Design Strategies and Implementation Tips for the AD9283BRS-RL50

Achieving best-in-class performance with the AD9283BRS-RL50 requires meticulous attention to reference configuration, input biasing, clock quality, and PCB layout:

Reference Management: The default internal reference suffices for most applications, though external reference input accommodates custom scaling or calibration schemes.

Input Coupling: Whether using single-ended or differential inputs, designers should ensure impedance balancing and match input signal swings to the 1 Vpp nominal range.

Clock Integrity: Low-jitter, fast-transition encode clocks are essential to maintain signal integrity, especially at the highest sample rates.

Output Loading: Minimize capacitive and DC loading on data output lines to avoid ground bounce and output-induced noise coupling.

Power Sequencing: Separate analog and digital supplies as recommended in datasheets to isolate noise sources and maximize SNR.

Evaluation Kits and Development Resources for the AD9283BRS-RL50

Analog Devices provides a dedicated evaluation board for the AD9283BRS-RL50, streamlining the process of in-bench characterization and system prototyping. The board supports direct connection of analog inputs, TTL/CMOS-level encode clocks, and incorporates optional DAC-based output monitoring for rapid signal chain demonstration. Design engineers can leverage the reference layouts, BOM, and schematic materials as starting points for custom board developments, significantly reducing verification cycles and time to market.

Alternative or Substitute Models for the AD9283BRS-RL50

In the event that the AD9283BRS-RL50 is unavailable or project requirements evolve, engineers may consider alternate ADCs matching similar key specifications:

Equivalent pipelined 8-bit, 100 MSPS converters from Analog Devices or those with similar interface and power profiles.

Competing solutions from major vendors (e.g., Texas Instruments, Maxim Integrated, Renesas) provided they meet the same input range, supply voltage, and output format requirements.

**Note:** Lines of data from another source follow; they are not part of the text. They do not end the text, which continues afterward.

/-- PATROL_SCRUB_READ (R439). -/
def execPatrolScrubRead (address : BitVec 48) (result : ScrubResult) (item : HbmItem) (s : State) :
    Host.Outcome State Fault Refusal :=
  .next (s.onSys (Sys.patrol address.toNat result item))

/-! ## SRAM (14 R443-R445) -/

/-- An uncorrectable SRAM word is counted for its unit and logged. -/
def Sys.sramError (unit : Nat) (s : Sys) : Sys :=
  (s.count 0x9050 unit 1 1).log Config.memErrorCode 0x05 unit 0 0 0 [BitVec.ofNat 32 (0xFF * 2 ^ 16 + unit * 2 ^ 8)]

/-- What the module does about an uncorrectable SRAM word. A damaged table item is loaded again from another die within 10 µs, and
resolves nothing until then (14 R443; log 132). -/
def Sys.sramLost (item : SramItem) (s : Sys) : Sys :=
  match item with
  | .packet id =>
    match s.pktRec id with
    | some r => (s.sramError r.die).losePacket id
    | none => s
  | .tile c tile =>
    let t := s.sramError (16 + c % 4)
    if (s.ctx c).any fun x => x.st == .active && (get? x.tiles tile).isSome then t.resetTile c tile 0 else t
  | .tableItem d i =>
    (s.sramError d.toNat).modMem fun m =>
      { m with
        damaged := (m.damaged.filter fun e => decide (s.clk.mono < e.2.2)) ++ [(d.toNat, i, s.clk.mono + 10000)] }
  | .flow i =>
    match get? s.flows.ctx i with
    | some f => (s.sramError (16 + f.home)).loseFlow i
    | none => s

/-- SRAM_UNCORRECTABLE (R443). -/
def execSramUncorrectable (item : SramItem) (s : State) : Host.Outcome State Fault Refusal :=
  .next (s.onSys (Sys.sramLost item))

/-- Key, unit and number of banks of a pool. -/
def poolKey : SramPool → Nat × Nat × Nat
  | .buffer d => (d.toNat, d.toNat, 64)
  | .vat c v => (16 + 8 * c.toNat + v.toNat, 16 + c.toNat, 48)

/-- The longest time between the tests of two banks that lets each bank have its test once in every ROTHRS hours. -/
def Sys.bankPeriod (n : Nat) (s : Sys) : Nat := s.mem.cfg.rotHrs * 3600000000000 / (n + 1)

/-- A pool tests its next bank, no later than ROTHRS asks (14 R444; log 177): one that passes becomes the spare, one that fails
leaves the pool without one. -/
def Sys.rotate (pool : SramPool) (passed : Bool) (s : Sys) : Sys :=
  let (key, unit, n) := poolKey pool
  if !s.mem.cfg.rotate || s.mem.noSpare.contains key then s
  else
    let b := getD s.mem.nextBank key 0
    let t := s.toMono (getD s.mem.rotated key 0 + s.bankPeriod n)
    let u := t.modMem fun m => { m with rotated := put m.rotated key t.clk.mono }
    if passed then
      u.modMem fun m =>
        { m with nextBank := put m.nextBank key ((b + 1) % (n + 1)), spareBank := put m.spareBank key b }
    else (u.modMem fun m => { m with noSpare := insertNat key m.noSpare }).faultUnit faultSramBank unit []

/-- SRAM_BANK_ROTATE (R444). -/
def execSramBankRotate (pool : SramPool) (passed : Bool) (s : State) : Host.Outcome State Fault Refusal :=
  .next (s.onSys (Sys.rotate pool passed))

/-! ## Loss of a stack (14 R447-R449, 01 R34) -/

/-- Every context is aborted, every graph, object and Quire slot fails (07 R253, 08 R293, 09 R326, 10 R348). -/
def Sys.stopServices (s : Sys) : Sys :=
  let s1 := s.coll.ctx.foldl (fun t e => t.abortCtx e.1 collHwfault Config.noSlot.toNat 0 Config.noTile.toNat) s
  s1.failGraphs.failObjs.loseVault

/-- Every spilled packet is dropped and counted. -/
def Sys.dropSpill (s : Sys) : Sys :=
  s.sw.pkt.foldl (fun t e => if e.2.pool = .spill then t.losePacket e.1 else t) s
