/-- Log limits of a new control cycle, and the settings that wait for one (18 R550, 20 R600; 03 R81, 05 R168, 14 R450); a cycle in
which the spill lacked tokens is counted (05 R173). -/
def Sys.newCycle (s : Sys) : Sys :=
  ((((((s.stretch s.nv.drainBound).modCnt fun c => { c with cycleLogs := 0, reqLogged := [] }).modFwd fun f =>
      { f with logged := [], drainUs := s.nv.drainBound }).modSw fun w =>
        { w with
          spillCfg := s.nv.spill, spillShort := false
          spillDry := if w.spillShort then s.bump w.spillDry else w.spillDry }).modMem fun m =>
        { m with cfg := s.nv.mem }).modClk fun c =>
          { c with
            cycle := c.cycle + 1, firstCycle := s.runOf 17 c.firstCycle c.lastCycle
            ranCycle := s.ranOf 17 c.firstCycle c.lastCycle c.ranCycle, lastCycle := s.floorTo 17 })

/-- Stacks that returned more than 64 uncorrectable units in the cycle are lost (14 R447). -/
def Sys.stackCheck (s : Sys) : Sys :=
  let bad := s.liveStacks.filter fun k => 64 < (s.stack k).cycleUe
  let t := s.modMem fun m => { m with stack := m.stack.map fun e => (e.1, { e.2 with cycleUe := 0 }) }
  bad.foldl (fun u k => u.loseStack k 3 true) t

/-- FLAGS of object 0x6001 (17 Table 17-11); `starved`: a unit had no grant under 01 R30. -/
def Sys.hearthFlags (starved : Bool) (s : Sys) : Word :=
  let h := s.hearth
  BitVec.ofNat 32
    (h.limitBy + 4 * b2n (s.boot.warm && s.clk.mono < s.boot.readyAt + 30000000000) + 8 * b2n h.stale + 16 * b2n h.freeCycle +
      32 * b2n starved + 64 * b2n s.powerWarned)

/-- Object 0x6001 as this control cycle leaves it (17 R520). -/
def Sys.keepStatus (starved : Bool) (s : Sys) : Sys :=
  let h := s.hearth
  let w (n : Nat) : Word := BitVec.ofNat 32 n
  let levels := sum ((List.range 4).map fun i => min 255 (nth h.vatLevel i 0) * 2 ^ (8 * i))
  s.modHearth fun x =>
    { x with
      status :=
        [BitVec.ofInt 32 h.limit, s.hearthFlags starved, w h.pin, w h.vin, w h.iin, w levels, w h.hbmTok, w h.facBudget,
          BitVec.ofInt 32 h.ptherm] }

/-- Tokens that remain at the end of a cycle lapse (17 R505). -/
def Sys.lapse (s : Sys) : Sys :=
  s.modHearth fun h =>
    { h with tokRead := 0, tokEsc := 0, tokFlow := 0, tokSpill := 0, tokBc := 0, tokPar := 0, tokTag := [], hbmTok := 256 }

/-- The grants of the next cycle (17 R504). Without a Collier there are none, and unspent tokens and graph units lapse (17 R505, 08
R280). -/
def Sys.hearthCycle (m : CycleInput) (s : Sys) : Sys :=
  let starved := !s.hearth.noGrant.isEmpty
  let (lim, by') := s.limitOf
  let extra := if !s.hearth.limited then 0 else ((m.pin : Int) - s.hearth.limit).toNat * 9 / 10
  let warm := s.boot.warm && s.clk.mono < s.boot.readyAt + 30000000000
  let t := s.modHearth fun h =>
    { h with limit := lim, limited := true, limitBy := by', ptherm := s.pTherm, freeCycle := !s.clk.valid, excess := extra }
  let t := t.grantFloor
  if s.boot.bothLost then (t.lapse.modGraphs fun g => { g with units := [] }).keepStatus starved
  else if s.powerWarned then (t.grant noGrants true m).keepStatus starved
  else (t.grant (t.hearthGrants lim m extra warm) false m).keepStatus starved

/-- An event that only the dies see is counted on its unit (20 R586). -/
def Sys.fineEvent (e : FineEvent) (n : Nat) (s : Sys) : Sys :=
  match e with
  | .slot p => s.event (p.toNat / 64) 0x06 p.toNat n
  | .creditClock p => s.event (p.toNat / 64) 0x07 p.toNat n
  | .corrected p => s.event (p.toNat / 64) 0x0B p.toNat n
  | .vatClock c => s.event (16 + c.toNat) 0x23 0 n
  | .sramCorrected u => s.count 0 u.toNat 0 n
  | .hbmCorrected a => (List.range n).foldl (fun t _ => t.correctable a.toNat) s

/-- What the Collier and the dies measured in the last cycle is taken. -/
def Sys.takeCycle (m : CycleInput) (s : Sys) : Sys := m.fine.foldl (fun a e => a.fineEvent e.1 e.2) (s.takeReadings m)
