-- ==== Sys2Proof/Machine/Objects.lean ====
section
/-! DEFINITION. The object dictionary: every object, its blocks and sub-indices with their widths and access (18 R528-R532),
and what a read of each returns. -/

namespace Sys2Proof.Machine

/-! ## Objects and sub-indices -/

/-- Access of a sub-index (00 Table 00-2; RWS is written as RW is). -/
inductive Acc where
  | ro | rw | wo
  deriving DecidableEq, Repr

/-- The sub-indices `lo` to `hi` of an object: width of each value in bytes, and access. -/
structure Span where
  lo : Nat
  hi : Nat
  width : Nat
  acc : Acc
  deriving DecidableEq, Repr

/-- Bytes that a value of the span takes on a path: its width rounded up to a multiple of 4 (18 R530). -/
def Span.packed (x : Span) : Nat := (x.width + 3) / 4 * 4

/-- UINT32 or INT32 sub-indices, read only. -/
def r4 (lo hi : Nat) : Span := { lo, hi, width := 4, acc := .ro }

/-- UINT32 or INT32 sub-indices, read and written. -/
def w4 (lo hi : Nat) : Span := { lo, hi, width := 4, acc := .rw }

/-- A UINT32 sub-index, written only. -/
def o4 (i : Nat) : Span := { lo := i, hi := i, width := 4, acc := .wo }

/-- UINT64, OCTETS or UTF8 sub-indices of `n` bytes, read only. -/
def rn (n lo hi : Nat) : Span := { lo, hi, width := n, acc := .ro }

/-- UINT64 or OCTETS sub-indices of `n` bytes, read and written. -/
def wn (n lo hi : Nat) : Span := { lo, hi, width := n, acc := .rw }

/-- The sub-indices of a command object (04 Table 04-4), without CURSOR. -/
def cmdSpans : List Span := [w4 0 0, r4 1 2, w4 0x10 0x30, r4 0x40 0x60]

/-- The sub-indices of a family of fixed counters: its selector, the item (log 13 numbers them), the count, its snapshot. -/
def famSpans : List Span := [w4 0 1, rn 8 2 3]

/-- The scheduler settings of objects 0x2030 and 0xA002 (11 Table 11-1). -/
def schedSpans : List Span := [w4 0 6, w4 0x10 0x16, w4 0x20 0x26]

/-- The sub-indices of a unit's counters (20 R585); unit 20 has four. -/
def unitSpans (unit : Nat) (acc : Acc) : List Span :=
  let n := if unit = 20 then 4 else 8
  [rn 8 0 0, { lo := 1, hi := n, width := 4, acc }, { lo := 0x10, hi := 0x0F + n, width := 4, acc },
    { lo := 0x18, hi := 0x17 + n, width := 4, acc }, r4 0x20 0x20]

/-- An object of the dictionary: its blocks, and the sub-indices of a block. -/
structure Obj where
  blocks : Nat := 1
  spans : List Span
  deriving DecidableEq, Repr

/-- Objects 0x1000-0x1FFF (18). -/
def objects1 (index : Nat) : Option Obj :=
  match index with
  | 0x1000 => some { spans := [rn 16 0 3, r4 4 7] }
  | 0x1001 => some { spans := [w4 0 1] }
  | 0x1002 => some { blocks := 4, spans := [wn 12 0 255] }
  | 0x1010 => some { spans := [w4 0 6, rn 8 7 8] }
  | 0x1011 => some { spans := [w4 0 0] }
  | 0x1012 => some { spans := [w4 0 1, rn 8 2 2] }
  | 0x1020 => some { spans := [w4 0 1, wn 8 2 2, w4 3 3, o4 4, r4 5 5, w4 6 6, w4 0x40 0xFF] }
  | 0x1030 => some { spans := [r4 0 2, o4 3] }
  | 0x1040 => some { spans := [r4 0 3] }
  | 0x1041 => some { spans := [o4 0, o4 1] }
  | 0x1050 => some { spans := [r4 0 2, o4 3, o4 4, r4 5 5, w4 6 6] }
  | _ => none

/-- Objects 0x2000-0x2FFF (03, 05, 11, 12, 13, 15). -/
def objects2 (index : Nat) : Option Obj :=
  match index with
  | 0x2000 => some { spans := [w4 0 4] }
  | 0x2001 => some { spans := [w4 0 0, r4 1 8] }
  | 0x2002 => some { spans := [w4 0 0, r4 1 3] }
  | 0x2004 => some { spans := cmdSpans }
  | 0x2005 => some { spans := [w4 0 1, r4 2 3] }
  | 0x2006 => some { spans := [w4 0 8] }
  | 0x2010 => some { blocks := 4, spans := [w4 0 255] }
  | 0x2020 => some { blocks := 4, spans := [rn 8 0 255] }
  | 0x2030 => some { spans := schedSpans }
  | 0x2031 => some { spans := [w4 0 3, o4 4, r4 5 7, w4 0x10 0x4F] }
  | 0x2033 => some { spans := [w4 0 0, r4 1 3] }
  | 0x2040 => some { spans := [w4 0 2, r4 3 4] }
  | 0x2041 => some { blocks := 4, spans := [wn 1 0 255] }
  | 0x2042 => some { spans := cmdSpans }
  | 0x2043 => some { spans := [w4 0 0, r4 1 5] }
  | 0x2050 => some { spans := [w4 0 0, r4 1 4, rn 8 5 5, r4 6 6] }
  | 0x2051 => some { spans := cmdSpans }
  | _ => none

/-- Objects 0x3000-0x4FFF (03, 04, 06, 07, 08). -/
def objects3 (index : Nat) : Option Obj :=
  match index with
  | 0x3001 => some { spans := [w4 0 0] }
  | 0x3002 => some { spans := [w4 0 1] }
  | 0x3003 => some { spans := [w4 0 0] }
  | 0x3010 => some { spans := [w4 0 1] }
  | 0x3020 => some { spans := w4 3 3 :: cmdSpans }
  | 0x3021 => some { spans := [r4 0 7] }
  | 0x3022 => some { spans := [r4 0 1] }
  | 0x3040 => some { blocks := 32, spans := [w4 0 255] }
  | 0x3050 => some { blocks := 256, spans := [w4 0 255] }
  | 0x4010 => some { spans := cmdSpans }
  | 0x4011 => some { spans := [w4 0 0, r4 1 5, rn 8 6 10] }
  | 0x4020 => some { spans := cmdSpans }
  | 0x4021 => some { spans := [w4 0 0, r4 1 8, rn 8 9 9] }
  | 0x4022 => some { spans := [w4 0 1, r4 2 6] }
  | 0x4060 => some { spans := [w4 0 2, r4 3 3, rn 8 4 5] }
  | 0x4061 => some { spans := [rn 8 0 15] }
  | _ => none

/-- Objects 0x5000-0x7FFF (05, 09, 10, 14, 16, 17). -/
def objects5 (index : Nat) : Option Obj :=
  match index with
  | 0x5000 => some { spans := [r4 0 9] }
  | 0x5001 => some { spans := [w4 0 4] }
  | 0x5002 => some { spans := [w4 0 0, r4 1 3, rn 8 4 5, r4 6 7] }
  | 0x5010 => some { spans := [w4 0 3] }
  | 0x5011 => some { spans := [rn 8 0 1, r4 2 2] }
  | 0x5020 => some { spans := cmdSpans }
  | 0x5021 => some { spans := [w4 0 2, r4 3 9] }
  | 0x5022 => some { spans := [w4 0 2, r4 3 3] }
  | 0x5030 => some { spans := [w4 0 0] }
  | 0x5031 => some { spans := [r4 0 7] }
  | 0x5032 => some { spans := [w4 0 0, r4 1 16] }
  | 0x5040 => some { spans := cmdSpans }
  | 0x5041 => some { spans := [w4 0 0, r4 1 10, w4 11 11, r4 12 12] }
  | 0x6000 => some { spans := [w4 0 1] }
  | 0x6001 => some { spans := [r4 0 8] }
  | 0x6002 => some { spans := [w4 0 0, r4 1 7] }
  | 0x7000 => some { spans := [r4 0 10] }
  | 0x7001 => some { spans := [w4 0 7, o4 8, o4 9] }
  | 0x7002 => some { spans := [w4 0 2, r4 3 3] }
  | _ => none

/-- Objects 0x8000-0xFFFF (17, 18, 19, 20). -/
def objects8 (index block : Nat) : Option Obj :=
  match index with
  | 0x8001 => some { blocks := 2, spans := [r4 0 0, rn 768 1 10] }
  | 0x8020 => some { spans := [o4 0, r4 1 1, wn 768 0x10 0x13, rn 768 0x20 0x24] }
  | 0x8030 => some { blocks := 8, spans := [wn 32 0 0, w4 1 1] }
  | 0x8040 => some { spans := cmdSpans }
  | 0x8041 => some { spans := [r4 0 9] }
  | 0x9000 => some { spans := [o4 0, w4 1 2, r4 3 5] }
  | 0x9001 => some { blocks := 21, spans := unitSpans block .rw }
  | 0x9002 => some { blocks := 21, spans := unitSpans block .ro }
  | 0x9010 | 0x9011 | 0x9012 | 0x9020 | 0x9021 | 0x9022 | 0x9030 | 0x9031 | 0x9032 | 0x9050 | 0x9060 | 0x9070 =>
    some { spans := famSpans }
  | 0x9080 => some { spans := [w4 0 0, rn 8 1 2, w4 3 3, rn 48 4 4, rn 8 5 5] }
  | 0x9090 => some { spans := [w4 0 1, r4 2 5] }
  | 0xA000 => some { spans := [w4 0 0, r4 1 3] }
  | 0xA001 => some { spans := [w4 0 5] }
  | 0xA002 => some { spans := schedSpans }
  | 0xF000 => some { spans := [w4 0 0, rn 8 1 2, rn 64 3 3, rn 8 4 4] }
  | 0xF001 => some { spans := [r4 0 1, rn 8 2 2, r4 3 3] }
  | _ => none

/-- The object of an index. -/
def object (index block : Nat) : Option Obj :=
  if index < 0x2000 then objects1 index
  else if index < 0x3000 then objects2 index
  else if index < 0x5000 then objects3 index
  else if index < 0x8000 then objects5 index
  else objects8 index block

/-- The sub-index at an address, or the first check of the address that fails (18 R528). -/
def place (index block sub : Nat) : Except Word Span :=
  match object index block with
  | none => .error mgtNoobj
  | some o =>
    if o.blocks ≤ block then .error mgtNoblock
    else
      match o.spans.find? fun x => x.lo ≤ sub && sub ≤ x.hi with
      | none => .error mgtNosub
      | some x => .ok x

/-- The command object at an index. -/
def slotAt (index : Nat) : Option SlotObj := slotObjs.find? fun o => o.index == index

/-! ## Values -/

/-- A number as 4 bytes: of a longer count, the low word (20 R581). -/
def u4 (n : Nat) : List Byte := toBe 4 n

/-- A number as 8 bytes. -/
def u8 (n : Nat) : List Byte := toBe 8 n

/-- A signed number as 4 bytes. -/
def i4 (x : Int) : List Byte := toBe 4 (twos 32 x)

Special attention should be paid to input bandwidth, timing delay, power-down functionality, and package dimensions to ensure seamless migration or second-sourcing strategies.

Conclusion

: AD9283BRS-RL50’s Position in Modern ADC Selection

The AD9283BRS-RL50 stands as a robust and flexible solution for medium-resolution, high-speed analog-to-digital conversion in power- and space-sensitive electronic systems. Its balanced combination of high sampling rates, low operating and standby power, versatile pin configuration, and simple integration makes it an attractive choice for engineers designing the next generation of portable instruments and cost-driven test equipment. By understanding its detailed features, performance limits, and application fit, design and procurement teams can make informed decisions that streamline both engineering and sourcing workflows.